Inside McLaren, the assessment is even more bullish. Team principal Andrea Stella was matter-of-fact about how thin the paper was between Papaya No. 4 and Papaya No. 81. “Lando is champion. Effectively, we could have had two champions this year. The gap between the two was so small,” he told Sky F1, pointing to the kind of micro-margins that became the season’s soundtrack — at one point calling out 30 milliseconds in qualifying as the whole story.

Stella highlighted the sticky patches too: those low-grip tracks where Piastri briefly lost the thread, the penalties that stung at all the wrong moments. But he kept circling back to the same theme — learning speed. “He learned very rapidly what to do. He became immediately competitive again,” Stella said. “His trajectory is phenomenal, and definitely we have a future multiple World Champion in Oscar.”

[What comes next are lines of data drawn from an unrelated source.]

-- ==== Sys2Proof/Laws/Answered.lean ====
section
/-! SUPPORT. A reply stands: once the request unit is IDLE, the end of a command leaves the FIFO, the unit and what the
REPLY ring holds alone (R20, R22) while no RESTART waits; `finish_answered` says so once. -/

namespace Sys2Proof.Machine

/-- The request unit and what the REPLY ring holds. -/
def State.answered (s : State) : RequestUnit × Word16 × List Entry := (s.request, s.report.rings.reply.placed)

/-! ## Setters -/

@[simp] theorem answered_setPort (s : State) (x : Port) : (s.setPort x).answered = s.answered := rfl

/-! ## Records, activity, rings -/

@[simp] theorem changeRecord_answered (r : RecordId) (s : State) : (changeRecord r s).answered = s.answered := by
  unfold changeRecord; split <;> rfl

@[simp] theorem reportActivity_answered (s : State) : (reportActivity s).answered = s.answered := by
  unfold reportActivity Power.activity Power.startTimers
  cases h : s.power.timersRun <;> simp [Power.timersRun] at * <;> rfl

@[simp] theorem changePower_answered (s : State) : (changePower s).answered = s.answered := by
  unfold changePower; rw [changeRecord_answered]; rfl

@[simp] theorem changeLight_answered (s : State) : (changeLight s).answered = s.answered := by
  unfold changeLight; rw [changeRecord_answered]; rfl

@[simp] theorem recomputeNotice_answered (s : State) : (recomputeNotice s).answered = s.answered := by
  unfold recomputeNotice; simp only []; split
  · rfl
  · rw [changeRecord_answered]; rfl

/-- Every ring but REPLY is another ring. -/
theorem produce_answered (i : RingId) (h : i ≠ .reply) (b : EntryBody) (tag : Nat) (s : State) :
    (produce i b tag s).answered = s.answered := by
  unfold produce; simp only [recomputeNotice_answered, changeRecord_answered]
  cases i <;> first | rfl | exact absurd rfl h

@[simp] theorem grantEntry_answered (i : RingId) (p : Nat) (s : State) : (grantEntry i p s).answered = s.answered := by
  unfold grantEntry; simp only []; split <;> cases i <;> first | rfl | (rw [changeRecord_answered]; rfl)

@[simp] theorem powerSet_answered (p : Power) (s : State) : (powerSet p s).answered = (s.setPower p).answered := by
  simp [powerSet]

/-! ## Light and rails -/

@[simp] theorem answered_setLight (s : State) (l : LightUnit) : (s.setLight l).answered = s.answered := rfl

@[simp] theorem recompute_answered (b : Bool) (s : State) : (recompute b s).answered = s.answered := by
  unfold recompute; simp only []
  split <;> split <;> simp

@[simp] theorem stopLight_answered (s : State) : (stopLight s).answered = s.answered := rfl

@[simp] theorem railTo_answered (r : RailState) (t : Option Time) (s : State) : (railTo r t s).answered = s.answered := by
  unfold railTo; simp; rfl

@[simp] theorem enterOn_answered (s : State) : (enterOn s).answered = s.answered := by simp [enterOn]

@[simp] theorem enterRising_answered (s : State) : (enterRising s).answered = s.answered := by
  unfold enterRising; simp only []; split <;> simp

@[simp] theorem enterOff_answered (s : State) : (enterOff s).answered = s.answered := by
  unfold enterOff; simp only []; split <;> simp

@[simp] theorem enterFalling_answered (s : State) : (enterFalling s).answered = s.answered := by
  unfold enterFalling; simp only []; split <;> simp

@[simp] theorem enterHold_answered (s : State) : (enterHold s).answered = s.answered := by
  unfold enterHold; simp only []; split <;> simp

@[simp] theorem requestRails_answered (s : State) : (requestRails s).answered = s.answered := by
  unfold requestRails; split <;> simp

@[simp] theorem releaseRails_answered (s : State) : (releaseRails s).answered = s.answered := by
  unfold releaseRails; split <;> simp

@[simp] theorem requestReleaseNap_answered (s : State) : (requestReleaseNap s).answered = s.answered := by
  unfold requestReleaseNap releaseFromHold; split
  · rw [enterFalling_answered]; rfl
  · rfl

/-! ## The blocks' decisions -/

@[simp] theorem setLane_answered (i : Fin 16) (l : Option Lane) (s : State) : (s.setLane i l).answered = s.answered := rfl

@[simp] theorem setQueue_answered (q : List UpdateRecord) (s : State) :
    (s.setDrive { s.drive with queue := q }).answered = s.answered := rfl

@[simp] theorem enterLatch_answered (i : Fin 16) (l : Lane) (b : Nat) (f : UpdateFlags) (s : State) :
    (enterLatch i l b f s).answered = s.answered := by
  unfold enterLatch; simp only [changeRecord_answered, setLane_answered]
  split
  · rfl
  · unfold setWaveShown; rw [changeRecord_answered]; rfl

@[simp] theorem startLane_answered (i : Fin 16) (u : UpdateRecord) (s : State) : (startLane i u s).answered = s.answered := by
  unfold startLane; simp only []
  split
  · simp [laneWithTemp]
  · split
    · simp
    · exact Eq.trans (b := State.answered (changeRecord .display (changeRecord .laneTable (reportActivity (requestRails
        (s.setLane i (some _))))))) rfl (by simp)

@[simp] theorem startPass_answered (todo kept : List UpdateRecord) (s : State) :
    (startPass todo kept s).answered = s.answered := by
  induction todo generalizing kept s with
  | nil => rfl
  | cons u rest ih =>
    unfold startPass
    split
    · rw [ih, startLane_answered]
    · rw [ih]

@[simp] theorem startRule_answered (s : State) : (startRule s).answered = s.answered := by
  unfold startRule; split <;> simp

@[simp] theorem chooseConversion_answered (s : State) : (chooseConversion s).answered = s.answered := by
  unfold chooseConversion
  split
  · split
    · rfl
    · split
      · rename_i c _
        cases c <;> rfl
      · rfl
  · rfl
  · rfl

@[simp] theorem askRetention_answered (s : State) : (askRetention s).answered = s.answered := by
  unfold askRetention; split <;> rfl

@[simp] theorem enterNap_answered (s : State) : (enterNap s).answered = s.answered := by
  simp [enterNap]; rfl

@[simp] theorem napStep_answered (s : State) : (napStep s).answered = s.answered := by
  unfold napStep; simp only []
  split
  · split <;> split <;> simp
  · rfl

@[simp] theorem changeIntake_answered (s : State) : (changeIntake s).answered = s.answered := by
  unfold changeIntake; rw [changeRecord_answered]; rfl

@[simp] theorem dropInFlight_answered (s : State) : (dropInFlight s).answered = s.answered := by
  unfold dropInFlight; split <;> (try split) <;> rfl

@[simp] theorem deepIntake_answered (s : State) : (deepIntake s).answered = s.answered := by
  unfold deepIntake; simp only [changeIntake_answered]
  exact dropInFlight_answered s

@[simp] theorem emptyTurns_answered (s : State) : (emptyTurns s).answered = s.answered := by
  unfold emptyTurns changeSlots; split
  · rfl
  · rw [changeRecord_answered]; rfl

@[simp] theorem stopInput_answered (s : State) : (stopInput s).answered = s.answered := rfl
@[simp] theorem stopSampler_answered (s : State) : (stopSampler s).answered = s.answered := rfl

@[simp] theorem enterDeep_answered (s : State) : (enterDeep s).answered = s.answered := by
  unfold enterDeep; simp only [recompute_answered, stopLight_answered, askRetention_answered, emptyTurns_answered,
    deepIntake_answered, stopInput_answered, stopSampler_answered]
  exact (powerSet_answered _ s)

@[simp] theorem drainStep_answered (s : State) : (drainStep s).answered = s.answered := by
  unfold drainStep; split <;> simp

@[simp] theorem examineHolds_answered (s : State) : (examineHolds s).answered = s.answered := by
  unfold examineHolds; split <;> rfl

@[simp] theorem placeClaims_answered (s : State) : (placeClaims s).answered = s.answered := rfl

/-! ## The arbiter's grant -/

@[simp] theorem loadPage_answered (t : TableId) (page : List Byte) (s : State) :
    (loadPage t page s).1.answered = s.answered := by
  cases t <;> unfold loadPage <;> simp only []
  · unfold loadLevels; simp only [recompute_answered]; rfl
  · unfold loadKeymap; split <;> rfl
  · unfold loadThermistor; simp only []; split
    · simp only [changeSamples, changeRecord_answered]; rfl
    · rfl
  · unfold loadWatches; split
    · simp only [changeRecord_answered]; rfl
    · rfl

@[simp] theorem startBurst_answered (k : BurstKind) (w : List Host.Cell) (s : State) :
    (startBurst k w s).answered = s.answered := rfl

@[simp] theorem grantLatch_answered (i : Fin 16) (s : State) : (grantLatch i s).answered = s.answered := by
  unfold grantLatch; simp only []
  split
  · rfl
  · split
    · rfl
    · rfl
    · split <;> simp <;> rfl

@[simp] theorem changeSource_answered (n : Fin 4) (up : Bool) (s : State) :
    (changeSource n up s).answered = s.answered := by
  unfold changeSource; simp only [changeRecord_answered]; rfl

theorem foldl_answered {α : Type} (f : State → α → State) (h : ∀ s a, (f s a).answered = s.answered) (l : List α) (s : State) :
    (l.foldl f s).answered = s.answered := by
  induction l generalizing s with
  | nil => rfl
  | cons a rest ih => rw [List.foldl_cons, ih, h]

@[simp] theorem endRecord_answered (o : UpdateOutcome) (s : State) (u : UpdateRecord) :
    (endRecord o s u).answered = s.answered := by
  unfold endRecord
  rw [foldl_answered _ (fun s tag => produce_answered .display (by decide) _ tag s), changeSource_answered]

@[simp] theorem completeLane_answered (i : Fin 16) (l : Lane) (s : State) : (completeLane i l s).answered = s.answered := by
  unfold completeLane; simp only [releaseRails_answered, endRecord_answered]
  split
  · rw [changeRecord_answered]
    exact Eq.trans (b := State.answered (reportActivity (changeRecord .laneTable (s.setLane i none)))) rfl (by simp)
  · simp

@[simp] theorem grantFrame_answered (i : Fin 16) (s : State) : (grantFrame i s).answered = s.answered := by
  unfold grantFrame; simp only []
  split
  · rfl
  · split
    · split
      · simp; rfl
      · rfl
    · rfl

/-! ## The end of a command -/

theorem settle_answered (s : State) (h : s.power.restarting = false) : (settle s).answered = s.answered := by
  simp [settle, restartStep, h]

/-- A reply by an IDLE unit is no reply. -/
theorem reply_idle (x : Reply) (s : State) (h : s.request.inHand = none) : reply x s = s := by
  unfold reply; rw [h]

theorem idle_of_answered {s t : State} (e : t.answered = s.answered) (h : s.request.inHand = none) :
    t.request.inHand = none := by
  have e1 : t.request = s.request := congrArg Prod.fst e
  rw [e1, h]

theorem endInit_answered (s : State) (h : s.request.inHand = none) : (endInit s).answered = s.answered := by
  unfold endInit; rw [reply_idle _ _ (idle_of_answered (powerSet_answered _ s) (by exact h))]
  exact powerSet_answered _ s

theorem writeGranted_answered (r : RecordId) (s : State) (h : s.request.inHand = none) :
    (writeGranted r s).answered = s.answered := by
  have e : ∀ t : State, t.answered = s.answered →
      (if t.power.state = .init then
        (let s2 := t.setPort { t.port with initLeft := t.port.initLeft - 1 }
         if s2.port.initLeft = 0 then endInit s2 else s2) else t).answered = s.answered := by
    intro t ht
    split
    · simp only []; split
      · rw [endInit_answered _ (by exact idle_of_answered ht h)]; exact ht
      · exact ht
    · exact ht
  unfold writeGranted; simp only []
  cases r <;> exact e _ (by simp)

theorem grant_answered (c : Nat) (s : State) (h : s.request.inHand = none) : (grant c s).answered = s.answered := by
  unfold grant; split
  · unfold grantHigh; split <;> simp
  · rfl
  · rfl
  · unfold grantLink; split <;> rfl
  · unfold grantLow; split
    · rfl
    · split <;> simp
  · unfold grantRecord; split
    · rfl
    · rw [writeGranted_answered _ _ (by exact h)]; rfl
    · rename_i t _ _
      unfold tableReadGranted; simp only []
      rw [reply_idle _ _ (idle_of_answered (loadPage_answered _ _ _) (by exact h))]; simp
  · rfl

/-- What ends every command leaves an IDLE request unit and its replies alone. -/
theorem finish_answered (s : State) (h : s.power.restarting = false) (h' : s.request.inHand = none) :
    (finish s).answered = s.answered := by
  have r : ∀ t : State, t.fixed = s.fixed → t.power.restarting = false := by
    intro t ht
    have : t.power.restarting = s.power.restarting := congrArg Fixed.restarting ht
    rw [this, h]
  have e1 := settle_answered s h
  have e2 : (decideStep (settle s)).answered = s.answered := by
    unfold decideStep; split
    · split
      · rw [grant_answered _ _ (by exact idle_of_answered e1 h')]; exact e1
      · exact e1
    · exact e1
  unfold finish
  rw [settle_answered _ (r _ (by rw [decideStep_fixed, settle_fixed s h])), e2]

end Sys2Proof.Machine
end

That last bit will light up a few WhatsApp groups. Multiple titles? It’s a big call, but it didn’t sound like flattery. It sounded like a boss who watched two drivers push each other to the edge all year, saw one keep his nose clean a fraction more often, and knows the other is coming back sharper.

The takeaway as the paddock resets: Piastri didn’t crumble; he blinked. There’s a difference. This was his first real championship arm wrestle at the top level, complete with the stray lock-ups, bruising penalties and one very expensive Baku weekend. It cost him, yes. It also taught him where the walls are.